The result, Neurophos says, is an optical processing unit capable of beating Nvidia’s B200 AI GPU. Beginning said the chip can run at 56 GHz, producing a peak of 235 Map Operations per second (POPS) and a consumption of 675 watts, compared to the B200, which can deliver 9 POPS at 1,000 watts.

Bowen said Neurophos has already signed up a number of customers (though he declined to name them), and that companies including Microsoft are “looking very closely” at the startup’s product.

Still, the startup is entering a crowded market dominated by Nvidia, the world most famous public companywhose products have more or less supported the entire AI boom. There are also other companies working on photonics, although some, like Lighmatter, have it pivoted to focus on interconnects.
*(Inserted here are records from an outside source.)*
-- ==== Sys2Proof/Laws/Numerics.lean ====
section
/-!
SUPPORT. The operations of binary64 by name, and what an exact NUMERICS gives.
-/

namespace Sys2Proof.Laws

open Sys2Proof.Machine

/-! ### binary64, operation by operation -/

@[simp] theorem binary64_standsFor (o : OpenOps Num64) : (binary64 o).standsFor = numStandsFor := rfl
@[simp] theorem binary64_asF64 (o : OpenOps Num64) (v : Word) : (binary64 o).asF64 v = v := rfl
@[simp] theorem binary64_ofNat (o : OpenOps Num64) : (binary64 o).ofNat = numOfNat := rfl
@[simp] theorem binary64_tenths (o : OpenOps Num64) : (binary64 o).tenths = numTenths := rfl
@[simp] theorem binary64_twoPi (o : OpenOps Num64) : (binary64 o).twoPi = numTwoPi := rfl
@[simp] theorem binary64_add (o : OpenOps Num64) : (binary64 o).add = numAdd := rfl
@[simp] theorem binary64_sub (o : OpenOps Num64) : (binary64 o).sub = numSub := rfl
@[simp] theorem binary64_mul (o : OpenOps Num64) : (binary64 o).mul = numMul := rfl
@[simp] theorem binary64_div (o : OpenOps Num64) : (binary64 o).div = numDiv := rfl
@[simp] theorem binary64_min (o : OpenOps Num64) : (binary64 o).min = numMin := rfl
@[simp] theorem binary64_max (o : OpenOps Num64) : (binary64 o).max = numMax := rfl
@[simp] theorem binary64_neg (o : OpenOps Num64) : (binary64 o).neg = numNeg := rfl
@[simp] theorem binary64_abs (o : OpenOps Num64) : (binary64 o).abs = numAbs := rfl
@[simp] theorem binary64_floor (o : OpenOps Num64) : (binary64 o).floor = numFloor := rfl
@[simp] theorem binary64_trunc (o : OpenOps Num64) : (binary64 o).trunc = numTrunc := rfl
@[simp] theorem binary64_sign (o : OpenOps Num64) : (binary64 o).sign = numSignum := rfl
@[simp] theorem binary64_lt (o : OpenOps Num64) : (binary64 o).lt = numLt := rfl
@[simp] theorem binary64_le (o : OpenOps Num64) : (binary64 o).le = numLe := rfl
@[simp] theorem binary64_eq (o : OpenOps Num64) : (binary64 o).eq = numEq := rfl
@[simp] theorem binary64_isFinite (o : OpenOps Num64) : (binary64 o).isFinite = numIsFinite := rfl
@[simp] theorem binary64_toInt (o : OpenOps Num64) : (binary64 o).toInt = numToInt := rfl
@[simp] theorem binary64_toOpenOps (o : OpenOps Num64) : (binary64 o).toOpenOps = o := rfl

/-! ### Any exact NUMERICS -/

section Exact

variable {Num : Type} {nx : Numerics Num}

/-- A value stands for one thing. -/
theorem standsFor_unique (h : ExactLaws nx) {x : Num} {v w : NumValue} (hv : nx.standsFor x v) (hw : nx.standsFor x w) :
    v = w := (h.1 x).unique hv hw

/-- To lie within an integer bound is to stand for a real number that does. -/
theorem within_iff (h : ExactLaws nx) {m : Nat} (hm : m < 2 ^ 32) {x : Num} :
    Within nx m x ↔ ∃ a : ℝ, nx.standsFor x (.finite a) ∧ -(m : ℝ) ≤ a ∧ a ≤ m := by
  obtain ⟨hv, ho, hu, -, -, hc, -⟩ := id h
  obtain ⟨v, hx, hv'⟩ := hv x
  have e : ∀ a : ℝ, nx.standsFor x (.finite a) ↔ v = .finite a :=
    fun a => ⟨fun h' => (hv' _ h').symm, fun h' => h' ▸ hx⟩
  have hn := (hu _ _ (hc m hm)).2.1
  unfold Within
  rw [(ho _ _ _ _ hn hx).2.1, (ho _ _ _ _ hx (hc m hm)).2.1]
  simp only [e]
  cases v with
  | nan => simp [valueMap, valueLt, valueEq]
  | inf b => cases b <;> simp [valueMap, valueLt, valueEq]
  | finite a => simp [valueMap, valueLt, valueEq, le_iff_lt_or_eq]

/-- An integer within an integer bound lies within it. -/
theorem within_of_integer (h : ExactLaws nx) {m : Nat} (hm : m < 2 ^ 32) {x : Num} (hx : IntegerWithin nx m x) :
    Within nx m x := by
  obtain ⟨z, hz, h1, h2⟩ := hx
  exact (within_iff h hm).2 ⟨z, hz, by exact_mod_cast h1, by exact_mod_cast h2⟩

/-- TRUNC of a value within an integer bound is an integer within it. -/
theorem integerWithin_trunc (h : ExactLaws nx) {m : Nat} (hm : m < 2 ^ 32) {x : Num} (hx : Within nx m x) :
    IntegerWithin nx m (nx.trunc x) := by
  obtain ⟨a, ha, h1, h2⟩ := (within_iff h hm).1 hx
  have ht := (h.2.2.1 _ _ ha).2.2.2.2
  simp only [valueMap] at ht
  split at ht
  · refine ⟨_, ht, ?_, Int.floor_le_iff.2 (by push_cast; linarith)⟩
    have := Int.floor_nonneg.2 ‹0 ≤ a›
    omega
  · refine ⟨_, ht, Int.le_ceil_iff.2 (by push_cast; linarith), Int.ceil_le.2 (by push_cast; linarith)⟩

/-- CLAMP of a value that is no NaN is the value, or a limit, and lies within the limits. -/
theorem clamp_cases (h : ExactLaws nx) {m : Nat} (hm : m < 2 ^ 32) {x : Num} (hx : ¬ nx.standsFor x .nan) :
    ∃ a : ℝ, nx.standsFor (clamp nx x (nx.neg (nx.ofNat m)) (nx.ofNat m)) (.finite a) ∧ -(m : ℝ) ≤ a ∧ a ≤ m ∧
      (nx.standsFor x (.finite a) ∨ a = m ∨ a = -m) := by
  obtain ⟨hv, ho, hu, -, -, hc, -⟩ := id h
  obtain ⟨v, hxv, -⟩ := hv x
  have hvn : v ≠ .nan := fun e => hx (e ▸ hxv)
  have hm' := hc m hm
  have hn : nx.standsFor (nx.neg (nx.ofNat m)) (.finite (-(m : ℝ))) := (hu _ _ hm').2.1
  have h0 : (0 : ℝ) ≤ m := by positivity
  have hlt := (ho _ _ _ _ hxv hn).1
  have hmax := ((ho _ _ _ _ hxv hn).2.2.2 hvn (by simp)).2
  unfold clamp
  by_cases h1 : nx.lt x (nx.neg (nx.ofNat m)) = true
  · rw [if_pos h1] at hmax
    have hlt2 := (ho _ _ _ _ hm' hmax).1
    have hmin := ((ho _ _ _ _ hmax hm').2.2.2 (by simp) (by simp)).1
    rw [if_neg (fun h' => by have := hlt2.1 h'; simp only [valueLt] at this; linarith)] at hmin
    exact ⟨_, hmin, le_rfl, by linarith, .inr (.inr rfl)⟩
  · rw [if_neg h1] at hmax
    have hlt2 := (ho _ _ _ _ hm' hmax).1
    have hmin := ((ho _ _ _ _ hmax hm').2.2.2 hvn (by simp)).1
    by_cases h2 : nx.lt (nx.ofNat m) (nx.max x (nx.neg (nx.ofNat m))) = true
    · rw [if_pos h2] at hmin
      exact ⟨_, hmin, by linarith, le_rfl, .inr (.inl rfl)⟩
    · rw [if_neg h2] at hmin
      rw [hlt] at h1
      rw [hlt2] at h2
      cases v with
      | nan => exact absurd rfl hvn
      | inf b => cases b <;> simp [valueLt] at h1 h2
      | finite a => exact ⟨a, hmin, not_lt.1 h1, not_lt.1 h2, .inl hxv⟩

/-- CLAMP of a value that is no NaN lies within its limits. -/
theorem within_clamp (h : ExactLaws nx) {m : Nat} (hm : m < 2 ^ 32) {x : Num} (hx : ¬ nx.standsFor x .nan) :
    Within nx m (clamp nx x (nx.neg (nx.ofNat m)) (nx.ofNat m)) := by
  obtain ⟨a, h1, h2, h3, -⟩ := clamp_cases h hm hx
  exact (within_iff h hm).2 ⟨a, h1, h2, h3⟩

/-- FLOOR that is at most an integer has a count that is at most it. -/
theorem countOf_floor_le (h : ExactLaws nx) {x : Num} {m : Nat} (hm : m < 2 ^ 32)
    (hle : nx.le (nx.floor x) (nx.ofNat m) = true) : countOf nx (nx.floor x) ≤ m := by
  obtain ⟨hv, ho, hu, -, hi, hc, -⟩ := id h
  obtain ⟨v, hx, -⟩ := hv x
  have hf := (hu _ _ hx).2.2.2.1
  have none : (∀ a, valueMap (fun a => (⌊a⌋ : ℝ)) id v ≠ .finite a) → countOf nx (nx.floor x) ≤ m := fun hn => by
    unfold countOf
    rw [(hi _).2 fun a ha => hn a (standsFor_unique h hf ha)]
    simp
  cases v with
  | nan => exact none (by simp [valueMap])
  | inf b => exact none (by simp [valueMap])
  | finite a =>
    have hle := (ho _ _ _ _ hf (hc m hm)).2.1.1 hle
    simp only [valueMap, valueLt, valueEq] at hle
    have h1 : (⌊a⌋ : ℝ) ≤ (m : Int) := by
      rcases hle with h' | ⟨-, h'⟩
      · exact_mod_cast h'.le
      · injection h' with h'
        exact_mod_cast h'.le
    unfold countOf
    rw [(hi _).1 _ hf]
    have : ⌊a⌋ ≤ (m : Int) := by exact_mod_cast h1
    omega

end Exact

end Sys2Proof.Laws
end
And Neurophos is still a few years away from production, hoping the first chips will hit the market in mid-2028.

But Bowen believes the advances in performance and efficiency afforded by metasurface modulators will prove a considerable moat.

“What others are doing, and this includes Nvidia, in terms of the basic physics of silicon, is really evolutionary rather than revolutionary, and it is related to the progress of TSMC. If you look at the increase of TSMC nodes, on average, the energy efficiency increases by about 15%, and it takes a few years,” he said.

“Even if we reflect the improvement of Nvidia’s architecture over the years, when we come out in 2028, we still have a big advantage over everyone else in the market because we started with 50x more than Blackwell in energy efficiency and raw speed.”

And to overcome the mass production problems that optical chips have traditionally faced, Neurophos says the chips can be made using standard silicon materials, tools and casting processes.

The fresh funding will be used for the development of the company’s first integrated photonic computing system, including data center-ready OPU modules, a complete software stack, and early access developer hardware. The company also opened a San Francisco engineering site and expanded HQ in Austin, Texas.

“Modern AI inference demands monumental amounts of power and computation,” said Dr. Marc Tremblay, corporate vice president and core AI infrastructure technical fellow at Microsoft, said in a statement. “We need breakthroughs in computing similar to the leaps we’ve seen in our own AI models, which is Neurophos technology and a high talent density team.”